Trump, Smith said, “is innocent until proven guilty beyond a reasonable doubt.”

So, there you have it summed up neatly in a single phrase uttered by a seasoned prosecutor who had been called to duty by Attorney General Merrick Garland. Smith’s wisdom highlights graphically how complicated our system is and how it must always be.

No matter how persuasive the evidence appears to be — and Smith’s 37-count indictment appears to be irrefutable — we have a judicial process that must run its course. Our Constitution provides a guarantee of the presumption of innocence, to which all U.S. citizens are entitled.

Donald Trump usually expresses outward fearlessness of anyone or anything. My own view of the former POTUS suggests he must be trembling in terror at the prospect of Jack Smith prosecuting this case against him.

Smith showed his ethical chops today by declaring his own understanding that in our system of jurisprudence, everyone is innocent until proven guilty.

The special counsel, therefore, has set a high bar for himself, which tells me he has every intention of clearing it.

johnkanelis_92@hotmail.com

‘No one is above the law’

Merrick Garland has proven to be a man of his word, which some might suggest is a rare thing to behold in this contemporary world of public service.

The U.S. attorney general has told us time and again — and then some more — that “no one is above the law.” By “no one,” he means what precisely he said. No … one!

Not even a former president of the United States.

It is with that I want to salute the AG for signing off on a matter that indicted Donald J. Trump on seven counts relating to his pilfering of classified documents from the White House.

Garland appointed special counsel Jack Smith to complete the probe into Trump’s taking of those documents. Smith and his team found a treasure trove of evidence, starting with the documents themselves and aided with public statements bellowed from the ex-POTUS himself.

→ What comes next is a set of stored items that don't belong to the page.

-- ==== Sys2Proof/Certificates/Slice0/Obligations.lean ====
section
/-! DEFINITION. The statements for the provers. `R<n>` names the numbered rule of spec/ a statement
formalises; a log number names the model's own choice it rests on. "Log 18" says that a rule used
holds passages the spec marks as general knowledge or as its own decision. -/

namespace Sys2Proof.Statements

open Machine

/-! ## Words the statements share -/

/-- Every byte of memory reads as before. -/
def sameMemory (s t : State) : Prop := ∀ a, Memory.read t.mem a = Memory.read s.mem a

/-- Every general register but `r` is as before. -/
def gprsBut (r : RegNum) (s t : State) : Prop := ∀ q, q ≠ r → t.getGpr q = s.getGpr q

/-- XLEN as a number (R5). -/
def xlen (s : State) : Nat := if s.cfg.xlen64 then 64 else 32

/-- A value as the operation width of the mode reads it, signed (R294). -/
def modeInt (s : State) (v : DWord) : Int := if s.mode64 then v.toInt else (lo32 v).toInt

/-- A value as the operation width of the mode reads it, unsigned (R294). -/
def modeNat (s : State) (v : DWord) : Nat := if s.mode64 then v.toNat else (lo32 v).toNat

/-- The operation width of the mode (R294). -/
def modeWidth (s : State) : Nat := if s.mode64 then 64 else 32

/-- CR0 of `t` reports `r` as R44 says: LT, GT, EQ by the signed comparison with 0, SO the final
XER[SO]. The other CR fields are those of `s`. -/
def cr0Reports (s t : State) (r : DWord) : Prop :=
  srcBit t.cr 0 = decide (modeInt s r < 0) ∧ srcBit t.cr 1 = decide (0 < modeInt s r) ∧
    srcBit t.cr 2 = decide (modeInt s r = 0) ∧ srcBit t.cr 3 = t.so ∧
    ∀ b : RegNum, 4 ≤ b.toNat → srcBit t.cr b = srcBit s.cr b

/-- What a record bit does to CR (R45, R276): Rc = 0 nothing; Rc = 1 with a defined result R44; with
an undefined one bits 0-2 are open, bit 3 is the final XER[SO] and the other fields stay. -/
def recorded (s t : State) (rc undef : Bool) (r : DWord) : Prop :=
  (rc = false → t.cr = s.cr) ∧ (rc = true → undef = false → cr0Reports s t r) ∧
    (rc = true → undef = true →
      srcBit t.cr 3 = t.so ∧ ∀ b : RegNum, 4 ≤ b.toNat → srcBit t.cr b = srcBit s.cr b)

/-- The OE rule (R290): with OE = 1 OV takes the condition and SO accumulates it; with OE = 0 both
stay. CA and the byte count are not in its reach. -/
def overflowRule (s t : State) (oe ov : Bool) : Prop :=
  (oe = false → t.ov = s.ov ∧ t.so = s.so) ∧ (oe = true → t.ov = ov ∧ t.so = (s.so || ov))

/-- XER outside SO and OV is as before (R279). -/
def xerRestKept (s t : State) : Prop :=
  ∀ b, b ≠ 30 → b ≠ 31 → t.xer.getLsbD b = s.xer.getLsbD b

/-- Nothing but GPRs, XER, CR and pc, which moved on, differs. -/
def arithFrame (rd : RegNum) (s t : State) : Prop :=
  gprsBut rd s t ∧ sameMemory s t ∧
    t = { s with gpr := t.gpr, xer := t.xer, cr := t.cr, pc := s.nextPc }

/-- One exception entry (R445): `t` is `s` with exception `e` taken, SRR0 from `a`, information
`info`. MSR, its reserved bits too, SRR1 and pc are said bit by bit; pc is the vector, its high half 0
where the entry leaves 32-bit mode (R166, log 21). -/
def entered (s t : State) (e : Exc) (a info : DWord) : Prop :=
  t.srr0 = wordAligned (s.ea a) ∧
    (∀ b, infoMask.getLsbD b = true → t.srr1.getLsbD b = info.getLsbD b) ∧
    (∀ b, b < xlen s → infoMask.getLsbD b = false → (msrDefined s.cfg).getLsbD b = true →
      t.srr1.getLsbD b = s.msr.getLsbD b) ∧
    (∀ b ∈ [msrPOW, msrEE, msrPR, msrFP, msrFE0, msrSE, msrBE, msrFE1, msrIR, msrDR, msrRI],
      t.msrBit b = false) ∧
    (∀ b, (msrDefined s.cfg).getLsbD b = false → t.msrBit b = false) ∧
    t.msrBit msrILE = s.msrBit msrILE ∧ t.msrBit msrIP = s.msrBit msrIP ∧
    t.msrBit msrLE = s.msrBit msrILE ∧
    t.msrBit msrME = (s.msrBit msrME && !decide (e = .machineCheck)) ∧
    t.pc = (if s.msrBit msrIP then (if t.mode64 then 0xFFFFFFFFFFF00000 else 0xFFF00000)
      else 0) + e.offset

/-- The boundary of `s`, with the state `t`, executes an instruction: nothing is requested and the
processor runs (R451). -/
def quietBoundary (s t : State) : Prop :=
  t = s.atBoundary ∧ s.nextInput.reset = none ∧ s.nextInput.mcRequest = false ∧
    t.checkstop = false ∧ t.msrBit msrLE = false ∧ (t.cfg.hasPow = true → t.msrBit msrPOW = false) ∧
    (t.msrBit msrEE = true → s.nextInput.extInt = false ∧ t.decRequest = false)

end Sys2Proof.Statements

open Sys2Proof Sys2Proof.Machine Sys2Proof.Statements

/-! ## Encoding -/

/-- Decode and encode agree: every instruction, with every operand at every value its field admits,
decodes from its own word (R211 to R214, R220). Log 18. -/
def Obligations.DecodeEncode : Prop := ∀ i : Instr, decode (encode i) = .ok i

/-- The decoder accepts no word but an instruction's own: reserved bits must be 0 (R223). Log 18. -/
def Obligations.EncodeDecode : Prop := ∀ (w : Word) (i : Instr), decode w = .ok i → encode i = w

/-- The ten words R226 writes out (layouts XFX, X, SC and XL), and one of each other layout of R211:
I, B, D with and without a CR field, X with no operand and with a segment register, XFL, XO, decode
to what they stand for. Log 18. -/
def Obligations.SampleWords : Prop :=
  decode 0x7C6C42E6 = .ok (.mftb 3 268) ∧ decode 0x7C6D42E6 = .ok (.mftb 3 269) ∧
    decode 0x7C8103A6 = .ok (.mtspr 4 1) ∧ decode 0x7CA802A6 = .ok (.mfspr 5 8) ∧
    decode 0x7CC903A6 = .ok (.mtspr 6 9) ∧ decode 0x7CF603A6 = .ok (.mtspr 7 22) ∧
    decode 0x7C6000A6 = .ok (.mfmsr 3) ∧ decode 0x44000002 = .ok .sc ∧
    decode 0x4C000064 = .ok .rfi ∧ decode 0x4E800020 = .ok (.bclr 20 0 false) ∧
    decode 0x7C642FD7 = .ok (.divw 3 4 5 true true) ∧
    decode 0xFDFE0D8E = .ok (.mtfsf 0xFF 1 false) ∧ decode 0x48000021 = .ok (.b 8 false true) ∧
    decode 0x4200FFF8 = .ok (.bc 16 0 0x3FFE false false) ∧
    decode 0x80640008 = .ok (.lwz 3 4 8) ∧ decode 0x2C83FFFB = .ok (.cmpi 1 false 3 0xFFFB) ∧
    decode 0x7C0004AC = .ok .sync ∧ decode 0x7C8501A4 = .ok (.mtsr 4 5)

/-! ## Integer arithmetic -/

/-- `addi` (R412): rD is (rA|0) + SIMM modulo 2^XLEN, pc moves on, no flag and no exception; its
word is 0x38000000 with rD, rA and SIMM in the places of the D format (R211, R212, R220). Log 18. -/
def Obligations.AddiResult : Prop :=
  ∀ (rd ra : RegNum) (simm : BitVec 16) (s : State),
    (encode (.addi rd ra simm)).toNat =
      0x38000000 + rd.toNat * 2 ^ 21 + ra.toNat * 2 ^ 16 + simm.toNat ∧
    ∃ t, exec (.addi rd ra simm) s = .next t ∧
    ((t.getGpr rd).toNat : Int) =
      ((if ra = 0 then 0 else ((s.getGpr ra).toNat : Int)) + simm.toInt) % 2 ^ xlen s ∧
    gprsBut rd s t ∧ sameMemory s t ∧ t = { s with gpr := t.gpr, pc := s.nextPc }

/-- `addic.` (R277): rD is rA + SIMM, GPR0 for rA = 0; CA is the carry out of the operation width;
CR0 reports the result; OV and SO stay. Log 18. -/
def Obligations.AddicDotResult : Prop :=
  ∀ (rd ra : RegNum) (simm : BitVec 16) (s : State), ∃ t, exec (.addicDot rd ra simm) s = .next t ∧
    ((t.getGpr rd).toNat : Int) = (((s.getGpr ra).toNat : Int) + simm.toInt) % 2 ^ xlen s ∧
    t.ca = decide (2 ^ modeWidth s ≤ modeNat s (s.getGpr ra) + modeNat s (simm.signExtend 64)) ∧
    t.ov = s.ov ∧ t.so = s.so ∧ cr0Reports s t (t.getGpr rd) ∧
    (∀ b, b ≠ 29 → t.xer.getLsbD b = s.xer.getLsbD b) ∧ arithFrame rd s t

/-- `andi.` and `andis.` (R278, R280): the AND with the immediate, sixteen zeros to its left or
right; CR0 reports it; XER stays. Log 18. -/
def Obligations.AndImmediateResult : Prop :=
  ∀ (rs ra : RegNum) (uimm : BitVec 16) (s : State),
    (∃ t, exec (.andiDot rs ra uimm) s = .next t ∧
      t.getGpr ra = s.getGpr rs &&& uimm.setWidth 64 ∧ cr0Reports s t (t.getGpr ra) ∧
      t.xer = s.xer ∧ arithFrame ra s t) ∧
    ∃ t, exec (.andisDot rs ra uimm) s = .next t ∧
      t.getGpr ra = s.getGpr rs &&& (uimm ++ 0#16).setWidth 64 ∧ cr0Reports s t (t.getGpr ra) ∧
      t.xer = s.xer ∧ arithFrame ra s t
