/-- Without the segment registers and with ASR[V] = 0 there is no segment table (log 49). -/
theorem State.segmentWalk_of_noTable {s : State} (kind : AccessKind) (ea : DWord)
    (hregs : s.segmentRegisters = false) (hV : asrV s.cfg s.asr = false) :
    s.segmentWalk kind ea = s.pageWalk kind (.effective none (ea.extractLsb' 12 52)) ea := by
  simp only [State.segmentWalk]
  rw [hregs, hV]
  rfl

/-- With a valid one the search starts in it, where it is not in the first three pages (R191, U22). -/
theorem State.segmentWalk_of_table {s : State} (kind : AccessKind) (ea : DWord)
    (hregs : s.segmentRegisters = false) (hV : asrV s.cfg s.asr = true) :
    s.segmentWalk kind ea = if asrTableAllowed s.asr then
      s.pageWalk kind (.effective (some (asrTable s.asr)) (ea.extractLsb' 12 52)) ea
    else .refused .segmentTableReserved := by
  simp only [State.segmentWalk]
  rw [hregs, hV]
  rfl

theorem asrTable_toNat (v : DWord) : (asrTable v).toNat = v.toNat / 2 ^ 12 * 2 ^ 12 :=
  (and_not_lowMask_toNat (k := 12) (by decide) v).trans (Nat.mul_comm _ _)

theorem asrTableAllowed_iff (v : DWord) : asrTableAllowed v = true ↔ 2 < v.toNat / 2 ^ 12 := by
  rw [asrTableAllowed, decide_eq_true_eq, asrTable_toNat]
  omega

theorem effectivePage_toNat (ea : DWord) : (ea.extractLsb' 12 52).toNat = ea.toNat / 2 ^ 12 := by
  have := ea.isLt
  rw [extractLsb'_toNat]
  omega

/-- Settles O46: off, by definition; on, the four pairs by `State.batHits`, then the segments by the
register selected or the segment table. -/
theorem batTranslates : Obligations.BatTranslates := by
  refine ⟨fun s store ea => ⟨rfl, rfl⟩, fun us ls kind ea s => ⟨State.walk_of_malformed kind ea,
    fun hsound => ⟨fun k hk hother => ?_, fun i j hij hi hj => ?_, fun hnone => ?_⟩⟩,
    fun kind ea s => ⟨fun hregs w hw => ?_, fun hx hb hV hSF => ?_, fun hx hV => ?_⟩⟩
  · have hwalk := State.walk_of_one_hit hsound kind (filter_finRange_unique
      ((State.batHits_iff hsound ea k).mpr hk) fun i hi =>
        Bool.eq_false_of_not_eq_true fun hit => hother i hi ((State.batHits_iff hsound ea i).mp hit))
    obtain ⟨hallow, hdeny⟩ := ppAllows_iff kind (batPP ls[k])
    refine ⟨fun hpp hl hea => ⟨_, hwalk.trans (if_pos (hallow.mpr hpp)),
      s.x_batPhysical_toNat (hsound k hk.1) hl hea⟩, fun hpp => hwalk.trans (if_neg ?_)⟩
    rw [hdeny.mpr hpp]
    exact Bool.false_ne_true
  · obtain ⟨a, b, rest, h⟩ := filter_finRange_two hij ((State.batHits_iff hsound ea i).mpr hi)
      ((State.batHits_iff hsound ea j).mpr hj)
    exact State.walk_of_two_hits hsound kind h
  · refine State.walk_of_no_hit hsound kind (List.filter_eq_nil_iff.mpr fun i _ => ?_)
    rw [State.batHits_iff hsound]
    exact hnone i
  · have hregs' := s.segmentRegisters_iff.mpr hregs
    subst hw
    refine ⟨State.segmentWalk_of_directStore kind hregs', fun hT hN => ?_, fun hT hN =>
      ⟨_, virtualPage_toNat _ ea, ?_⟩⟩
    · rw [hN.2]
      exact State.segmentWalk_of_noExecute hregs' hT hN.1
    · rw [State.segmentWalk_of_memory hregs' hT hN]
      exact s.pageWalk_searched kind _ ea nofun nofun
  · have hregs : s.segmentRegisters = false := by
      simp [State.segmentRegisters, hx, hSF]
    have hV' : asrV s.cfg s.asr = false := by
      rw [asrV, Config.bridge, hx, hb, hV]
      rfl
    refine ⟨_, effectivePage_toNat ea, ?_⟩
    rw [State.segmentWalk_of_noTable kind ea hregs hV']
    exact s.pageWalk_searched kind _ ea nofun fun _ _ _ => hregs
  · have hV' : asrV s.cfg s.asr = true := by
      rcases hV with h | h <;> simp [asrV, Config.bridge, h]
    have hregs : s.segmentRegisters = false := by
      simp [State.segmentRegisters, hx, hV']
    have hwalk := State.segmentWalk_of_table kind ea hregs hV'
    refine ⟨fun hle => hwalk.trans (if_neg ?_), fun hlt => ⟨_, _, asrTable_toNat s.asr,
      effectivePage_toNat ea, ?_⟩⟩
    · rw [asrTableAllowed_iff]
      omega
    · rw [hwalk, if_pos ((asrTableAllowed_iff _).mpr hlt)]
      refine s.pageWalk_searched kind _ ea (fun table p hp => ?_) fun _ _ _ => hregs
      cases hp
      rw [asrTable_toNat]
      exact Nat.mul_mod_left _ _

Donald Trump in effect sealed his own fate with his careless blathering about what he said he was “entitled” to take. He was entitled to take nothing from the White House. He did anyway. He also lied to the FBI about what he had returned and lied continually about the significance of the documents he had in his possession.

The attorney general has held the former POTUS accountable for his actions, to which I would add … it is about damn time!

As for his being faithful to his pledge that “no one is above the law,” that is worthy of the highest praise I can muster.